Germany Denies Preparing Greek Debt Relief Plan

Αssociated press

German Finance Minister Wolfgang Schaeuble. (AP Photo/Virginia Mayo, File)

Greek Prime Minister Alexis Tsipras’ hope for debt relief as a trade-off for agreeing to more harsh austerity measures demanded by international creditors hit a roadblock with reports that Germany - the biggest contributor to 326 billion euros ($358.52 billion) is going to back him.

Tsipras has told his Radical Left SYRIZA lawmakers and his coalition partners the pro-austerity, far-right, marginal, jingoistic Independent Greeks (ANEL) that he agreed to the tough terms he philosophically opposes and campaigned against because it would bring lower interest rates and a longer time to repay the monies, even if not an outright cut in how much is owed.

The German Finance Ministry denied the report and said that, “no such measures are being prepared” to bring Greece a debt cut.

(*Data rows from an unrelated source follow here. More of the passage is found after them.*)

theorem lockWindowEnd_completes_of_fourth (l : Nat) (z : List Nat) (k : Nat) : Completes (.lockWindowEnd l z)
    (fun s => s.live ∧ l < s.lines ∧ (s.lineAt l).sdf.lock ∧ (s.lineAt l).state = .up ∧ (s.lineAt l).stuck = false ∧
      k < 4 ∧ z.getD k 0 < 8 ∧ 3 ≤ (s.lineAt l).sdf.bad.getD k 0 ∧ (∀ j, j < k → 8 ≤ z.getD j 0) ∧ s.hears)
    fun s t => (t.lineAt l).sdf.lock = false ∧ (t.lineAt l).sdf.prev = some (s.lineAt l).sdf.off ∧
      (t.lineAt l).state = .fault ∧ (t.lineAt l).lrx.step = 1 ∧ (t.lineAt l).lrx.cold = false ∧
      t.statAt gSdf l 7 = (s.statAt gSdf l 7).add 1 ∧ Raises s t evSdfLockLost [Word.nat l, Word.nat k] := by
  rintro s ⟨hlive, hl, hlock, hup, hstuck, hk, hlow, hthird, hbefore, hears⟩
  have hfind : ((List.range 4).find? fun k => decide (4 ≤ (s.badNow l z).getD k 0)) = some k := by
    refine List.find?_range_eq_some.2 ⟨?_, List.mem_range.2 hk, fun j hj => ?_⟩
    · rw [s.badNow_getD l z hk, if_pos hlow]
      exact decide_eq_true (by omega)
    · rw [s.badNow_getD l z (hj.trans hk), if_neg (Nat.not_lt.2 (hbefore j hj))]
      rfl
  refine ⟨_, exec_lockWindowEnd_of_some z hl hlock hfind, ?_⟩
  have hline := s.lineAt_modSdf_self l fun x => { x with bad := s.badNow l z }
  have hspec := State.sdfLost_spec (s := s.modSdf l fun x => { x with bad := s.badNow l z }) (l := l) k hlive
    (by rw [hline]; exact hlock) (by rw [hline]; exact hup) (by rw [hline]; exact hstuck) hears
  rw [hline, State.statAt_modSdf] at hspec
  exact hspec

/-- Settles O15: the codewords of a locked lane, and its lock found and lost, from one lemma for each clause. -/
theorem codewordsAndLockComplete : Obligations.CodewordsAndLockComplete :=
  ⟨⟨innerCodewordDecode_completes_of_some, innerCodewordDecode_completes_of_none, rsCodewordDecode_completes_of_some,
      rsCodewordDecode_completes_of_none⟩,
    huntTestDone_completes_of_start, huntTestDone_completes_of_mismatch, huntTestDone_completes_of_none, lockWindowEnd_completes,
    lockWindowEnd_completes_of_fourth⟩

end Sys2Proof.Machine
end

section
/-! PROOFS. The bounds of a transmitter's settings (O18; R226, R229): a SET that would break one is refused whole, and its refusal leaves
the parameters and the lanes. -/

namespace Sys2Proof.Machine

/-! A reply leaves the table of the lanes. -/

section
variable (s : State)

theorem State.pmcEvent_line (ev n : Nat) : (s.pmcEvent ev n).line = s.line := by
  obtain ⟨e, p, h⟩ := s.pmcEvent_eq ev n
  rw [h]

theorem State.sendVec_line (r : Requester) (v : Nat) : (s.sendVec r v).line = s.line := by
  unfold State.sendVec
  dsimp only
  split
  · rfl
  · exact State.pmcEvent_line ..

theorem State.enterPending_line (r : Requester) (src : Nat) : (s.enterPending r src).line = s.line := by
  unfold State.enterPending
  split
  · split <;> rfl
  · extract_lets v urgent s1 s2
    have hs2 : s2.line = s.line := by
      dsimp only [s2]
      split <;> rfl
    split
    · split
      · rfl
      · split
        · exact s1.sendVec_line r v
        · rfl
    · split <;> exact hs2

theorem State.edge_line (r : Requester) (src : Nat) : (s.edge r src).line = s.line := by
  unfold State.edge
  split
  · split
    · exact State.enterPending_line ..
    · rfl
    · rfl
    · rfl
  · rfl

theorem State.complete_line (m : Sentence) (code detail : Nat) (o : Obj) (ws : List Word) (k : Nat) :
    (s.complete m code detail o ws k).line = s.line := by
  unfold State.complete
  extract_lets s1 mb s2
  have hs2 : s2.line = s.line := rfl
  split
  · exact hs2
  · exact (s2.edge_line m.req m.mbx).trans hs2

end

/-- A command whose own check, which looks at no mailbox, event or performance counter, refuses it leaves the parameters and the lanes. -/
theorem refused_whole {c : Sentence → Instr} {k : CmdSpec} {check : State → Sentence → List Word → Option Refuse}
    {act : State → Sentence → List Word → State × Reply} {echo : State → Nat → List Word} {m : Sentence} {s : State} {code detail : Nat}
    (hexec : exec (c m) s = .next (submit k.verb k.noun (process k check act echo) m s)) (htakes : s.Takes k m)
    (hbegun : ∀ u b e p, check { u with mb := b, ev := e, pmc := p } m (payloadOf m) = check u m (payloadOf m))
    (hcheck : check s m (payloadOf m) = some { code := code, detail := detail }) :
    ∃ t, exec (c m) s = .next t ∧ Replied s t m code detail ∧ t.params = s.params ∧ t.line = s.line := by
  have hrefused := (s.begun_congr k.verb k.noun m (check · m (payloadOf m)) hbegun).trans hcheck
  obtain ⟨o, hsubmit⟩ := submit_of_refused (act := act) (echo := echo) htakes hrefused
  refine ⟨_, hexec.trans (congrArg Host.Outcome.next hsubmit), State.complete_replied code detail o [] 0 rfl, ?_, ?_⟩
  · exact ((State.complete_frame ..).1 .params rfl).symm.trans ((s.begun_frame ..).1 .params rfl).symm
  · exact (State.complete_line ..).trans (s.begun_congr _ _ _ State.line fun _ _ _ _ => rfl)

/-- A SET of levels, taps or table that would disorder the levels or could clip a sample meets its check. -/
theorem checkLtxCfg_of_broken {m : Sentence} {s : State} {r : List Nat} {cs : List ParamChange}
    (hparse : parseMask (paramRows nLtxCfg) m.len.toNat (payloadOf m) = .ok r cs) (hshape : ltxShape (payloadOf m) = true)
    (hbroken : levelsOk (ltxValues s m.inst.toNat ltxLevels 4 cs) = false ∨
      driveOk (ltxValues s m.inst.toNat ltxLevels 4 cs) (ltxValues s m.inst.toNat ltxTaps 9 cs)
        (ltxValues s m.inst.toNat ltxTable 64 cs) (s.parN nPltCfg m.inst.toNat pltDepth) = false) :
    checkLtxCfg s m (payloadOf m) = some { code := cResource, detail := 1 } := by
  have hchanges : maskChanges nLtxCfg m (payloadOf m) = cs := by rw [maskChanges, hparse]
  have hrange : maskRange nLtxCfg m (payloadOf m) = none := by rw [maskRange, hparse]
  unfold checkLtxCfg
  dsimp only
  rw [hchanges, hrange, Option.none_or, if_pos]
  refine ⟨hshape, ?_⟩
  rcases hbroken with h | h <;> simp [h]

/-- A SET of the pilot depth under which a sample could clip meets its check. -/
theorem checkPltCfg_of_broken {m : Sentence} {s : State} {r : List Nat} {cs : List ParamChange}
    (hparse : parseMask (paramRows nPltCfg) m.len.toNat (payloadOf m) = .ok r cs)
    (hdepth : (maskSelected nPltCfg (payloadOf m)).contains pltDepth = true)
    (hbroken : driveOk (ltxValues s m.inst.toNat ltxLevels 4 []) (ltxValues s m.inst.toNat ltxTaps 9 [])
      (ltxValues s m.inst.toNat ltxTable 64 []) (changed s nPltCfg m.inst.toNat pltDepth cs).toNat = false) :
    checkPltCfg s m (payloadOf m) = some { code := cResource, detail := 1 } := by
  have hchanges : maskChanges nPltCfg m (payloadOf m) = cs := by rw [maskChanges, hparse]
  have hrange : maskRange nPltCfg m (payloadOf m) = none := by rw [maskRange, hparse]
  unfold checkPltCfg
  dsimp only
  rw [hchanges, hrange, Option.none_or, if_pos]
  exact ⟨hdepth, by simp [hbroken]⟩

/-- Settles O18: each of the two SETs meets its own check, whose refusal leaves parameters and lanes. -/
theorem ltxBoundsAreKept : Obligations.LtxBoundsAreKept :=
  ⟨fun _ _ _ _ htakes hparse hshape hbroken => refused_whole (c := .setLtxCfg) rfl htakes
      (fun _ _ _ _ => rfl) (checkLtxCfg_of_broken hparse hshape hbroken),
    fun _ _ _ _ htakes hparse hdepth hbroken => refused_whole (c := .setPltCfg) rfl htakes
      (fun _ _ _ _ => rfl) (checkPltCfg_of_broken hparse hdepth hbroken)⟩

end Sys2Proof.Machine
end

section
/-! PROOFS. What following a change does to a line transmitter (O17, its first part; R234 to R238): its enable sequence, its drive and
its content move, the rest of it stays. -/

namespace Sys2Proof.Machine

/-- A transmitter after the table has called for ON or for OFF at the time `now` (R235, R237, R238). -/
def Ltx.followed (x : Ltx) (want : Bool) (now : BitVec 64) (cause : TxCause) : Ltx :=
  match want, x.state with
  | true, .off => if x.enStep = 0 ∧ !x.retry then { x with enStep := 1, since := now, attempts := 0 } else x
  | true, .rampDown => { x with state := .rampUp, since := now, fast := false }
  | false, .off => { x with enStep := 0, retry := false }
  | false, .on | false, .rampUp => { x with state := .rampDown, enStep := 0, cause := cause }
  | _, _ => x

/-- What following leaves of a transmitter: all but its drive, its enable sequence and its content. -/
def Ltx.kept (x : Ltx) : Ltx :=
  { x with state := .off, enStep := 0, forced := false, content := .none, since := 0, attempts := 0, retry := false, cause := .laneState,
           fast := false }

theorem Ltx.followed_kept (x : Ltx) (want : Bool) (now : BitVec 64) (cause : TxCause) : (x.followed want now cause).kept = x.kept := by
  unfold Ltx.followed
  split
  · split <;> rfl
  all_goals rfl

/-- A drive that is OFF stays OFF: an enable begins with its sequence. -/
theorem Ltx.followed_off {x : Ltx} (h : x.state = .off) (want : Bool) (now : BitVec 64) (cause : TxCause) :
    (x.followed want now cause).state = .off := by
  unfold Ltx.followed
  cases want
  · simp only [h]
  · simp only [h]
    split
    · rfl
    · exact h

/-- A drive that is ON or ramping up, as the table calls for, stays as it is. -/
theorem Ltx.followed_wanted {x : Ltx} (h : x.state = .rampUp ∨ x.state = .on) (now : BitVec 64) (cause : TxCause) :
    x.followed true now cause = x := by
  unfold Ltx.followed
  rcases h with h | h <;> simp only [h]

theorem State.endEnable_ltx (s : State) (l : Nat) (c : TxCause) :
    ((s.endEnable l c).lineAt l).ltx = { (s.lineAt l).ltx with enStep := 0, retry := false } := by
  unfold State.endEnable
  split
  · rw [State.raise_lineAt_ltx, ← (State.opticsStop_frame ..).1 .lnLtx rfl l, State.lineAt_modLtx_self]
  · next h => rw [State.lineAt_modLtx_self, ← not_not.1 h]

theorem State.syncTxState_ltx (s : State) (l : Nat) (c : TxCause) :
    ((s.syncTxState l c).lineAt l).ltx = (s.lineAt l).ltx.followed (s.txWant l) s.tku.bcnt c := by
  unfold State.syncTxState Ltx.followed
  dsimp only
  cases s.txWant l <;> cases hstate : (s.lineAt l).ltx.state
  case false.off => simpa [hstate] using s.endEnable_ltx l c
  case true.off =>
    rw [if_pos rfl]
    dsimp only
    split
    · rw [State.lineAt_modLtx_self, hstate]
    · rfl
  all_goals simp

/-- The transmitter of lane `l` once its lane has followed: what it was, moved as the table calls, with a content that is none while its
drive is OFF. -/
theorem State.syncTx_ltx (s : State) (l : Nat) (c : TxCause) : ∃ y : Ltx, ∃ n, ((s.syncTx l c).lineAt l).ltx = { y with content := n } ∧
    y.kept = (s.lineAt l).ltx.kept ∧ ((s.lineAt l).ltx.state = .off → y.state = .off) ∧ (y.state = .off → n = .none) := by
  unfold State.syncTx
  extract_lets s0 s1
  have hs0 : (s0.lineAt l).ltx.kept = (s.lineAt l).ltx.kept ∧ (s0.lineAt l).ltx.state = (s.lineAt l).ltx.state := by
    dsimp only [s0]
    split
    · exact ⟨rfl, rfl⟩
    · rw [State.lineAt_modLtx_self]
      exact ⟨rfl, rfl⟩
  have hs1 : (s1.lineAt l).ltx.kept = (s0.lineAt l).ltx.kept ∧ ((s0.lineAt l).ltx.state = .off → (s1.lineAt l).ltx.state = .off) := by
    dsimp only [s1]
    split
    · exact ⟨rfl, id⟩
    · rw [State.syncTxState_ltx]
      exact ⟨Ltx.followed_kept .., fun hoff => Ltx.followed_off hoff ..⟩
  refine ⟨(s1.lineAt l).ltx, s1.txCarries l, ?_, hs1.1.trans hs0.1, fun hoff => hs1.2 (hs0.2.trans hoff), fun hoff => ?_⟩
  · rw [State.lineAt_modLtx_self]
  · exact if_pos hoff

/-- Another lane's transmitter does not move. -/
theorem State.syncTx_ltx_other (s : State) {l k : Nat} (c : TxCause) (hk : k ≠ l) :
    ((s.syncTx l c).lineAt k).ltx = (s.lineAt k).ltx := by
  unfold State.syncTx
  extract_lets s0 s1
  have hmod : ∀ (u : State) (f : Ltx → Ltx), (u.modLtx l f).lineAt k = u.lineAt k := fun u f => by
    rw [State.lineAt_modLtx, if_neg hk]
  have hs0 : s0.lineAt k = s.lineAt k := by
    dsimp only [s0]
    split
    · rfl
    · exact hmod s _
  have hs1 : (s1.lineAt k).ltx = (s0.lineAt k).ltx := by
    dsimp only [s1]
    split
    · rfl
    · exact (s0.syncTxState_txOf l c).1 k hk
  rw [hmod, hs1, hs0]

/-- What the receivers' and transmitters' turns keep of `s` holds of a state from which all that follows touches neither transmitters nor
the pilot channel. -/
theorem State.follow_turns {P : State → Prop} {s : State} (h : P s) (hrx : ∀ u l, P u → P (u.syncRx l))
    (htx : ∀ u l, P u → P (u.syncTx l .laneState)) : ∃ u, P u ∧ Keep 0x2601a105b08 u s.follow := by
  refine ⟨(List.range s.lines).foldl (fun s l => (s.syncRx l).syncTx l .laneState) s,
    List.foldlRecOn (motive := P) _ _ h fun u hu l _ => htx _ l (hrx u l hu), State.calCheck_keep _ rfl ?_⟩
  unfold State.sync State.syncWith
  extract_lets s1 s2
  refine State.settle_keep _ rfl (Keep.foldl _ (fun u g hu => State.syncGroup_keep u g rfl hu) ?_)
  exact State.opticsCheck_keep _ rfl (Keep.foldl _ (fun u h hu => State.syncHost_keep u h rfl hu) (Keep.refl _ _))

The mass circulation German financial daily had attributed its report on sources within the ministry who claimed to have seen a relevant document.

The German ministry said Finance Minister Wolfgang Schaeuble is convinced that a May 22 Eurogroup session can wrap up Greece’s agreed-to deal with the Troika and his country.

The ministry also denied that serve as the venue where the second review of the Greek program can be conclusively achieved.

But the ministry added that, "implementation of reforms that Greece has agreed to, in exchange for assistance, will help in ensuring the sustainability of the Greek debt ...  as far as the measures for the debt, we reached a clear agreement at the May  2016 Eurogroup. Based on this agreement, only after the full implementation of the adjustment program will there be a review on whether measures for the debt are necessary."

Tsipras had told his Cabinet that, "without a solution to the debt, there are no measures,” although it could mean there would also be no more bailout monies if he doesn’t go ahead with the agreed reforms.

Tsipras has support from the International Monetary Fund (IMF) for debt relief from the Troika of the European Union-European Central Bank-European Stability Mechanism (EU-ECB-ESM) which made him buckle and agree to more pension cuts in 2019 and taxing low-income families in return for the release of more monies from a third rescue package of 86 billion euros ($94.58 billion) he sought after saying he wouldn’t because it came with more austerity he campaigned against but them imposed – blaming the creditors and saying he had no choice.

The IMF took part in two first rescue packages of 240 billion euros ($263.94 billion) but has stayed out of the third so far until Tspiras to even more harsh measures although he said he would renege on the Troika deal unless Greece gets a debt break in some form.

With SYRIZA being crushed in the polls by the rival New Democracy Conservatives, Tsipras is eager for some kind of political victory and has set his sights on it being a debt break for austerity-crunched Greeks who have turned on him.